§ TASK REQUIREMENTS
Take each line of the material that includes "dropReq" and copy it.
*** THE RECORDS Section Begins ***
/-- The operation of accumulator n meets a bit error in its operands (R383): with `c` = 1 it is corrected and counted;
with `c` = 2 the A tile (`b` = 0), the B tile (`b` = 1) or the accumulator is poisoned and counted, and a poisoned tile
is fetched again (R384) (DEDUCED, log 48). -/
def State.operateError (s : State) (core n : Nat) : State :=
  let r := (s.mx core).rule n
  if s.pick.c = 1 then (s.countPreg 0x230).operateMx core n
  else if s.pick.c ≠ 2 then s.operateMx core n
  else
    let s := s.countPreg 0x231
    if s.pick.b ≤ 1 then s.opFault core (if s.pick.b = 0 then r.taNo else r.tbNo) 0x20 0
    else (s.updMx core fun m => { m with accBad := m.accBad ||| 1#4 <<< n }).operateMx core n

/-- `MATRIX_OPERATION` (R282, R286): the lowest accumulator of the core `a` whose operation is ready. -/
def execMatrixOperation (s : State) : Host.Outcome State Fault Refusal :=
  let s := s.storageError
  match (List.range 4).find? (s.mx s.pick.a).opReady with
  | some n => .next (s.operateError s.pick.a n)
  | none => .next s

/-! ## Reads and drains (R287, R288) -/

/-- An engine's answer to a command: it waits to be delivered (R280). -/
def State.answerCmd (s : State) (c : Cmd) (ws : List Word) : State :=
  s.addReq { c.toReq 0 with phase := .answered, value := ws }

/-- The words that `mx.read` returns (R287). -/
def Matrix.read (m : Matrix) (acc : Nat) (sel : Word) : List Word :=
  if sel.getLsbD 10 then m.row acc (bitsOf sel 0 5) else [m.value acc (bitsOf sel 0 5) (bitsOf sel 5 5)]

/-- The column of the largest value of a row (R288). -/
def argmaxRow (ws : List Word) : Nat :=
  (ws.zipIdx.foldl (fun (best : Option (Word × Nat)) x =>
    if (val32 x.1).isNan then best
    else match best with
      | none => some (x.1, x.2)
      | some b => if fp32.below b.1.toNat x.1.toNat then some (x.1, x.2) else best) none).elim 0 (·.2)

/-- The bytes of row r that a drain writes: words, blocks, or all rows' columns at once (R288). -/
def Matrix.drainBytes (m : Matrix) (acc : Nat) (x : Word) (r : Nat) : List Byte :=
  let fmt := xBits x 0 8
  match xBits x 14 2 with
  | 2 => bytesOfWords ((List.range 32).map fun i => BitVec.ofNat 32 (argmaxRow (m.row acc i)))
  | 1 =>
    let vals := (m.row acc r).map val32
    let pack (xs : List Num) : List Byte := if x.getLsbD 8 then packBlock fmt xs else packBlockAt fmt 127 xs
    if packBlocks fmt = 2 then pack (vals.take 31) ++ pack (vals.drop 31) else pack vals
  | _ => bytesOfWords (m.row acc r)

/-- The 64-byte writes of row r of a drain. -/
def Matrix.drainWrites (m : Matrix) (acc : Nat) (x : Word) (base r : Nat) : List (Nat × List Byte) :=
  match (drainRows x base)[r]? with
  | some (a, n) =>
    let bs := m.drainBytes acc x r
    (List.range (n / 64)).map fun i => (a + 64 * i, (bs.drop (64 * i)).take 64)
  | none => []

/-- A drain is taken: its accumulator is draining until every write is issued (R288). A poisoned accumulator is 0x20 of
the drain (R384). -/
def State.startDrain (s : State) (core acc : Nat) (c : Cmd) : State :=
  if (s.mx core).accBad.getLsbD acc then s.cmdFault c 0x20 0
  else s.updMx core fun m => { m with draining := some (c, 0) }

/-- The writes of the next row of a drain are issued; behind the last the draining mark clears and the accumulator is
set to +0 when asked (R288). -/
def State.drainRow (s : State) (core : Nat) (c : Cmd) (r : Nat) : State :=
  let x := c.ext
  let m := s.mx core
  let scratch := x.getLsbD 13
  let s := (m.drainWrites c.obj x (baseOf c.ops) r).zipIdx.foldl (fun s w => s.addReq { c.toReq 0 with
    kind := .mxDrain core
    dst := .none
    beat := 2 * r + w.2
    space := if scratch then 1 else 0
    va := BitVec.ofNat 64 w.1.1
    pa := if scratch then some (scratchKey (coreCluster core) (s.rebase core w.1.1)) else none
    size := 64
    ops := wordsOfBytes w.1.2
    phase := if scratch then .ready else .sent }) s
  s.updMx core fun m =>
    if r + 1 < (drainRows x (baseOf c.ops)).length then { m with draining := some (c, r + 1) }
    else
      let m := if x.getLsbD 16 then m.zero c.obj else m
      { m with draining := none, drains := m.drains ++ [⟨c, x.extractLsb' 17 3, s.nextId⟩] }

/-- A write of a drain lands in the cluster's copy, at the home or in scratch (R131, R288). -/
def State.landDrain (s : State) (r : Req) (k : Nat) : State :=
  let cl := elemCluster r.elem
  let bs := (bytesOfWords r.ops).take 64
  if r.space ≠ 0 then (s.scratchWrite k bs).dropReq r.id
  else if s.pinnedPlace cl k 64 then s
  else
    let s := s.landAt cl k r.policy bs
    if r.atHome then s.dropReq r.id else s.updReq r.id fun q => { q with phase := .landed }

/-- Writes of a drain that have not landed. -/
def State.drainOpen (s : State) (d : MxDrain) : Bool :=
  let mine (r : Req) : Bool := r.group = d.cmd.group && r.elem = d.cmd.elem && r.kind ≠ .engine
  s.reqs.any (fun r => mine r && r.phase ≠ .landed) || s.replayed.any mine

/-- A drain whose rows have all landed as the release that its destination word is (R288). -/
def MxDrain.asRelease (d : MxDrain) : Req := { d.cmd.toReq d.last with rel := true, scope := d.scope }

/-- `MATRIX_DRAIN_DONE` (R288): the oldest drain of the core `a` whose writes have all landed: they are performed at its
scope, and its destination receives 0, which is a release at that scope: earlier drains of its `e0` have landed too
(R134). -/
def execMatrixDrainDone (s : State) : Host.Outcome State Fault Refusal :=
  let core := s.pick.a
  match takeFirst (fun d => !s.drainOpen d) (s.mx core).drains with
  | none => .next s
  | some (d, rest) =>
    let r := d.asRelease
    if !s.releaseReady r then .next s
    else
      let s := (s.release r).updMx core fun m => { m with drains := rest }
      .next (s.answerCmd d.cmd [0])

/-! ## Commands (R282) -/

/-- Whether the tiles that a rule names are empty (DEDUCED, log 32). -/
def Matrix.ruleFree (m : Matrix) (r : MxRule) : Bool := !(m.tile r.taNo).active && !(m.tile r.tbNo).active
*** THE RECORDS Section Ends ***
§ EXERCISE RESULT
  if r.space ≠ 0 then (s.scratchWrite k bs).dropReq r.id
    if r.atHome then s.dropReq r.id else s.updReq r.id fun q => { q with phase := .landed }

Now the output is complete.